*What this task involves*
Everything from the line containing "unfold State.isLocal" through the last line of the records must be returned verbatim, and nothing outside that range.

*Material provided*
/-- R21: the contact state of a local call point or flame detector is the debounced level; any other entry keeps its own. -/
theorem contactFromLevel_eq (u : State) (i : PointIx) :
    ∃ contact, contactFromLevel i u = u.modPoint i (fun p => { p with contact := contact }) ∧
      (u.active = true → u.isLocal i = true → ((u.point i).cfg.kind = .call ∨ (u.point i).cfg.kind = .flame) →
        ∀ k : InputIx, (u.point i).cfg.channel = BitVec.ofNat 8 k.val → contact = some (u.input k).level) ∧
      (u.active = false ∨ u.isLocal i = false ∨ ((u.point i).cfg.kind ≠ .call ∧ (u.point i).cfg.kind ≠ .flame) →
        contact = (u.point i).contact) := by
  have hkept : u.modPoint i (fun p => { p with contact := (u.point i).contact }) = u := State.modPoint_same rfl
  unfold contactFromLevel
  dsimp only
  split
  next htakes =>
    simp only [Bool.and_eq_true, Bool.or_eq_true, beq_iff_eq] at htakes
    obtain ⟨⟨hactive, hlocal⟩, hkind⟩ := htakes
    have hout : ¬(u.active = false ∨ u.isLocal i = false ∨
        ((u.point i).cfg.kind ≠ .call ∧ (u.point i).cfg.kind ≠ .flame)) := by
      rw [hactive, hlocal]
      rintro (h | h | ⟨hc, hf⟩)
      · cases h
      · cases h
      · exact hkind.elim hc hf
    split
    next j hj =>
      refine ⟨_, rfl, fun _ _ _ k hk => ?_, fun h => absurd h hout⟩
      have hchannel := List.find?_some hj
      rw [hk, beq_iff_eq] at hchannel
      have hval : k.val = j.val := by
        have hnat := congrArg BitVec.toNat hchannel
        rwa [toNat_byte (by omega), toNat_byte (by omega)] at hnat
      rw [Fin.ext hval]
    next hnone =>
      refine ⟨_, hkept.symm, fun _ _ _ k hk => ?_, fun _ => rfl⟩
      exact absurd (beq_iff_eq.2 hk) (by simpa using List.find?_eq_none.1 hnone k (List.mem_finRange k))
  next hno =>
    refine ⟨_, hkept.symm, fun ha hl hk => absurd ?_ hno, fun _ => rfl⟩
    simpa [ha, hl] using hk

/-- The part as an accepted write of a point leaves it, before the other blocks follow. -/
def pointReplaced (i : PointIx) (c : PointCfg) (s : State) : State := contactFromLevel i (replacePoint i c s)

/-- R10, R21: what stands in the written entry. -/
theorem pointReplaced_eq (i : PointIx) (c : PointCfg) (s : State) :
    ∃ contact, pointReplaced i c s =
        (replacePoint i c s).modPoint i (fun p => { p with contact := contact }) ∧
      (pointReplaced i c s).point i = { Point.written s.clock c (s.point i) with contact := contact } ∧
      (s.active = true → ∀ k : InputIx, c.kind = .call ∨ c.kind = .flame → c.station = s.device.own →
        c.channel = BitVec.ofNat 8 k.val → contact = some (s.input k).level) ∧
      (s.active = false ∨ c.station ≠ s.device.own ∨ (c.kind ≠ .call ∧ c.kind ≠ .flame) → contact = none) := by
  have hpoint : (replacePoint i c s).point i = Point.written s.clock c (s.point i) := by
    rw [replacePoint_eq]
    exact State.point_modPoint ..
  have hcfg : ((replacePoint i c s).point i).cfg = c := congrArg Point.cfg hpoint
  have hsame : (replacePoint i c s).device = s.device ∧ (replacePoint i c s).active = s.active ∧
      (replacePoint i c s).inputs = s.inputs := by
    rw [replacePoint_eq]
    exact ⟨rfl, rfl, rfl⟩
  obtain ⟨hdevice, hactive, hinputs⟩ := hsame
  obtain ⟨contact, heq, htaken, hkept⟩ := contactFromLevel_eq (replacePoint i c s) i
  have hlocal : (replacePoint i c s).isLocal i = (c.used && c.station == s.device.own) := by
    unfold State.isLocal
    rw [hcfg, hdevice]
  rw [hcfg, hlocal, hactive] at htaken hkept
  refine ⟨contact, heq, ?_, fun ha k hk hstation hchannel => ?_, fun hno => ?_⟩
  · unfold pointReplaced
    rw [heq, State.point_modPoint, hpoint]
  · have hused : c.used = true := by
      obtain hk | hk := hk <;> unfold PointCfg.used <;> rw [hk] <;> rfl
    rw [htaken ha (by rw [hused, hstation]; simp) hk k hchannel]
    unfold State.input
    rw [hinputs]
  · have hnone := hkept (hno.imp_right (Or.imp_left fun hne => by rw [beq_false_of_ne hne, Bool.and_false]))
    rw [hnone, hpoint]
    exact rfl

*Final answer*
    unfold State.isLocal
    rw [hcfg, hdevice]
  rw [hcfg, hlocal, hactive] at htaken hkept
  refine ⟨contact, heq, ?_, fun ha k hk hstation hchannel => ?_, fun hno => ?_⟩
  · unfold pointReplaced
    rw [heq, State.point_modPoint, hpoint]
  · have hused : c.used = true := by
      obtain hk | hk := hk <;> unfold PointCfg.used <;> rw [hk] <;> rfl
    rw [htaken ha (by rw [hused, hstation]; simp) hk k hchannel]
    unfold State.input
    rw [hinputs]
  · have hnone := hkept (hno.imp_right (Or.imp_left fun hne => by rw [beq_false_of_ne hne, Bool.and_false]))
    rw [hnone, hpoint]
    exact rfl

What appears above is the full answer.